____ PROVIDED MATERIAL

/-- The job that a descriptor and its tables describe, before it is bound; counts that R471 rejects are cut off. -/
def State.jobFrom (s : State) (k : Fin 8) (entry d : Nat) : Job :=
  let gangs : List (BitVec 512) := s.table (jdGangAddr d) 64 (Nat.min 256 (jdGangCount d)) 512
  let j : Job :=
    { ring := k
      entry := BitVec.ofNat 64 entry
      desc := BitVec.ofNat 1536 d
      gangs := gangs
      ifaces := s.table (jdIfaceAddr d) 32 (Nat.min 256 (jdIfaceCount d)) 256
      wins := s.table (jdWinAddr d) 32 (Nat.min 16 (jdWinCount d)) 256
      gens := ((s.table (jdGenAddr d) 32 (Nat.min 4096 (jdGenCount d)) 256 : List (BitVec 256)).map genEntry)
      iter := BitVec.ofNat 32 (wordAt d 4)
      numCtrl := s.cfg.numCtrl
      crsOff := s.cfg.crsOff
      startNs := s.hif.time }
  { j with cores := s.jobCores j }

/-- The ranges that phase 3 reads, in order. -/
def jobRanges (entry d : Nat) : List (Nat × Nat) :=
  [(entry, 192), (jdGangAddr d, 64 * jdGangCount d), (jdIfaceAddr d, 32 * jdIfaceCount d),
   (jdWinAddr d, 32 * jdWinCount d), (jdGenAddr d, 32 * jdGenCount d)]

/-- R580, R581: what the schedulers read lies on no poisoned line and no FAILED stack (log 22). -/
def State.readable (s : State) (a n : Nat) : Except Reject Unit := do
  must (n == 0 || hbmEnd ≤ a || !(rangeFrom (a / 2 ^ 36) ((a + n - 1) / 2 ^ 36 - a / 2 ^ 36 + 1)).any s.stackFailed) Code.stackFailed 0
  must (n == 0 || (s.poisonIn a n).isNone) Code.hbmUncorr 0

/-- The checks of phase 3 on a job's tables: R474, then R55 and R61, R365, and R204. -/
def State.jobRules (s : State) (j : Job) : Except Reject Unit := do
  eachOf (fun i _ e => must (s.ifaceGood e) Code.hifJobBad i) 0 [] j.ifaces
  must (s.running.all fun n => (s.job n).all fun o => o.key != j.key && o.chMask &&& j.chMask == 0) Code.hifJobBad 0
  eachOf (fun i seen e => must (s.namesTop j seen e) Code.hifJobBad i) 0 [] j.ifaces
  must ((s.topGangs j).all fun g => j.ifaces.any fun e => ifGang e && ifId e == g) Code.hifJobBad 0
  must (decide (s.running.length < 256)) Code.hifJobBad 0
  eachOf (fun i _ g => must (!gangValid g || s.gangOk j i g) Code.gangBad (gangId g)) 0 [] j.gangs
  eachOf (fun i _ e => must ((s.ifaceCores [e]).all fun r => !s.heldCores.contains r) Code.gangBad i) 0 [] j.ifaces
  eachOf (fun i seen w => must (s.winOk j.cores seen w) Code.memWinBad i) 0 [] j.wins
  eachOf (fun i _ e => must (s.genOk e) Code.genBad i) 0 [] j.gens

/-- The checks of phase 3: the descriptor, and what it names. -/
def State.jobChecks (s : State) (entry d : Nat) (j : Job) : Except Reject Unit := do
  s.readable entry 192
  must (s.descGood d) Code.hifJobBad 0
  eachOf (fun _ _ (r : Nat × Nat) => s.readable r.1 r.2) 0 [] (jobRanges entry d)
  s.jobRules j

/-! ### Binding (R64 phase 4) -/

/-- R64, R241, R245, R260: an interface as a job finds it; its break and match registers and its last halt stay. -/
def Iface.bind (x : Iface) (n : Nat) (top : Bool) : Iface :=
  { job := some n
    top := top
    bob := { x.bob with runahead := 512, tt := ⟨(x.bob.tt.cells.map fun (k, t) => (k, { mtch := t.mtch })).filter fun c => c.2 ≠ {}⟩,
                        stBusy := ⟨[]⟩, stWait := ⟨[]⟩ } }
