-- ==== Sys2Proof/Machine/Faults.lean ====
section
/-! DEFINITION. Parity errors, Darn and fatal errors, poisoned lines and failed stacks, Rinse, and Fold (R378, R379,
R573 to R581, R598 to R601). -/

namespace Sys2Proof.Machine

/-! ### Who meets a parity error (R575, R578) -/

/-- What a fatal error at a site ends: the command that met it, whether it is a Mangle command, the block that read, and
the core whose logic or state failed. -/
structure Met where
  ifc    : IfaceId
  st     : Strm
  idx    : Nat
  mangle : Bool := false
  src    : Src
  core   : Option CoreRef
  deriving DecidableEq, Repr

/-- The interface of a solve that a core's Iron works on. -/
def State.solverOf (s : State) (c : CoreRef) : Option (IfaceId × Solve) :=
  let i := s.topOf (.core c)
  (s.ifc i).solve.map (i, ·)

/-- A job runs and holds an interface. -/
def State.runs (s : State) (i : IfaceId) : Bool := match s.jobOf i with
  | some j => !j.ended
  | none => false

/-- The engine that carries a command out. -/
def State.engineSrc (s : State) (i : IfaceId) (c : BitVec 256) : Src :=
  let r := (s.engineCore i).getD 0
  if isMangleOp (cmdOp c) then .mng r
  else if cmdOp c = 0x30 then .vec r
  else if cmdOp c = 0x40 ∨ cmdOp c = 0x41 then .iron r
  else if cmdOp c = 0x60 then .coll (fld (s.natAt (cmdAddr c) 4) 8 4)
  else .bob i

/-- The core whose vector engine reads a word for a VRUN: the member that runs it and holds the word in its Basket, else the first
that runs it (DEDUCED, log 69). -/
def State.vecReader (s : State) (i : IfaceId) (idx a : Nat) : Option CoreRef :=
  let runs := (s.coresOf i).filter fun r => (s.core r).vec.run.any fun x => x.owner == i && x.idx == idx
  let mine (r : CoreRef) : Bool := (s.place a).any fun p => decide (basketBase ≤ p) && (p - basketBase) / basketSize == r.toNat
  match runs.find? mine with
  | some r => some r
  | none => runs.head?

/-- The oldest tile of a core that has not been written. -/
def State.oldestTile (s : State) (c : CoreRef) : Option Tile :=
  (s.core c).mng.tiles.find? fun t => t.phase == .array || t.phase == .press

/-- Who reads at a site of engine or control state; none where nothing there is at work. -/
def State.metAt (s : State) : ParitySite → Option Met
  | .mangle c => (s.oldestTile c).map fun t => { ifc := t.owner, st := .exe, idx := t.idx, mangle := true, src := .mng c, core := some c }
  | .vector c => (s.core c).vec.run.map fun x => { ifc := x.owner, st := .exe, idx := x.idx, src := .vec c, core := some c }
  | .iron c => (s.solverOf c).map fun (i, v) => { ifc := i, st := .exe, idx := v.idx, src := .iron c, core := some c }
  | .access i idx => (s.flightOf i Strm.acc idx).bind fun f =>
      if cmdOp f.cmd / 16 = 1 ∨ cmdOp f.cmd = 0x50 then some { ifc := i, st := .acc, idx := idx, src := .bob i, core := s.engineCore i } else none
  | .coreCtl c =>
      let i := s.topOf (.core c)
      if s.runs i then some { ifc := i, st := .exe, idx := (s.ifc i).exe.head, src := .bob i, core := some c } else none
  | .atRest a (some (i, st, idx)) => (s.flightOf i st idx).map fun f =>
      let src := match (if cmdOp f.cmd = 0x30 then s.vecReader i idx a.toNat else none) with
        | some r => .vec r
        | none => s.engineSrc i f.cmd
      { ifc := i, st := st, idx := idx, mangle := isMangleOp (cmdOp f.cmd), src := src, core := none }
  | .via _ x => s.metAt x
  | _ => none

/-- The command that met a fatal error does not complete. A vector program stops at the instruction that met it (R311). -/
def State.killCmd (s : State) (m : Met) : State :=
  let s := forEach (fun r s => s.updCore r fun k =>
    let mine (i : IfaceId) (n : Nat) : Bool := decide (m.st = Strm.exe) && i == m.ifc && n == m.idx
    { k with
      mng := { k.mng with tiles := k.mng.tiles.filter fun t => !mine t.owner t.idx }
      vec := if k.vec.run.any fun x => mine x.owner x.idx then
        { k.vec with
          run := none
          halted := true
          pc := match k.vec.run with
            | some x => if m.src = .vec r then BitVec.ofNat 32 x.next.toNat else k.vec.pc
            | none => k.vec.pc } else k.vec })
    (s.coresOf m.ifc) s
  let s := if m.st = Strm.exe ∧ ((s.ifc m.ifc).solve.map (·.idx)) = some m.idx then s.dropSolve m.ifc else s
  s.loseFlight m.ifc m.st m.idx

/-- R602: CFG_FT_FATAL_LOC. -/
def State.recordFatal (s : State) (src : Src) (kind : Nat) : State :=
  { s with ft := { s.ft with fatalLoc := BitVec.ofNat 32 (src.code.toNat + (s.loc src).toNat * 2 ^ 8 + kind * 2 ^ 24) } }

/-- The channel and operation of a COLL command. -/
def State.opOf (s : State) (i : IfaceId) (idx : Nat) : Option (Nat × COp) :=
  firstSome (fun ch => ((s.chan ch).ops.find? fun o => o.owner == i && o.idx == idx).map (ch, ·)) (upto 16)

/-- R578: a fatal parity error with a command that met it, at a place of which `loc` is the block. -/
def State.fatalAt (s : State) (m : Met) (loc : Src) (kind : Nat) (addr : Option DWord) : State :=
  let tag := ((s.flightOf m.ifc m.st m.idx).map fun f => cmdTag f.cmd).getD 0
  let a : At := ⟨m.ifc, m.st, m.idx, tag⟩
  let s := s.recordFatal loc kind
  let s := match s.opOf m.ifc m.idx with
    | some (ch, o) =>
      if m.st = Strm.acc then s.collFail ch o Code.parityFatal true fun s => s.halt a false Code.parityFatal m.src []
      else (s.killCmd m).halt a m.mangle Code.parityFatal m.src []
    | none => (s.killCmd m).halt a m.mangle Code.parityFatal m.src []
  match s.jobNo m.ifc with
  | some n => s.updJob n fun j =>
      { j with failed := match m.core with
                | some r => if j.failed.contains r then j.failed else j.failed ++ [r]
                | none => j.failed
               fatal := j.fatal ++ addr.toList }
  | none => s

/-- R598: a cause of Fold arises. -/
def State.wantFold (s : State) (c : FoldCause) : State :=
  if s.ft.folded ∨ s.ft.want.isSome then s else { s with ft := { s.ft with want := some c } }

/-- R578: a fatal error of attribution 2 that no command met: the device folds. -/
def State.fatalPath (s : State) (src : Src) : State :=
  ((s.recordFatal src 2).raise src Code.parityFatal 0 []).wantFold .attribution2

/-- R578: a fatal error in what a collective unit reads, at a place of which `loc` is the block. -/
def State.fatalColl (s : State) (ch : Nat) (loc : Src) (kind : Nat) : State := match (s.chan ch).ops with
  | o :: _ => (s.recordFatal loc kind).collFail ch o Code.parityFatal true fun s => s.halt o.place false Code.parityFatal (.coll ch) []
  | [] => s

/-- R555: the block of a way, where it is one of the table; a Seam link is named by its reader (log 69). -/
def pathSrc (p : ParityPath) (reader : Src) : Src := match p with
  | .cupbPort d => .mem (0x10 + d)
  | _ => reader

________

Report every line from the material above that mentions the word "ofNat".

      entry := BitVec.ofNat 64 entry
      desc := BitVec.ofNat 1536 d
      iter := BitVec.ofNat 32 (wordAt d 4)
            | some x => if m.src = .vec r then BitVec.ofNat 32 x.next.toNat else k.vec.pc
  { s with ft := { s.ft with fatalLoc := BitVec.ofNat 32 (src.code.toNat + (s.loc src).toNat * 2 ^ 8 + kind * 2 ^ 24) } }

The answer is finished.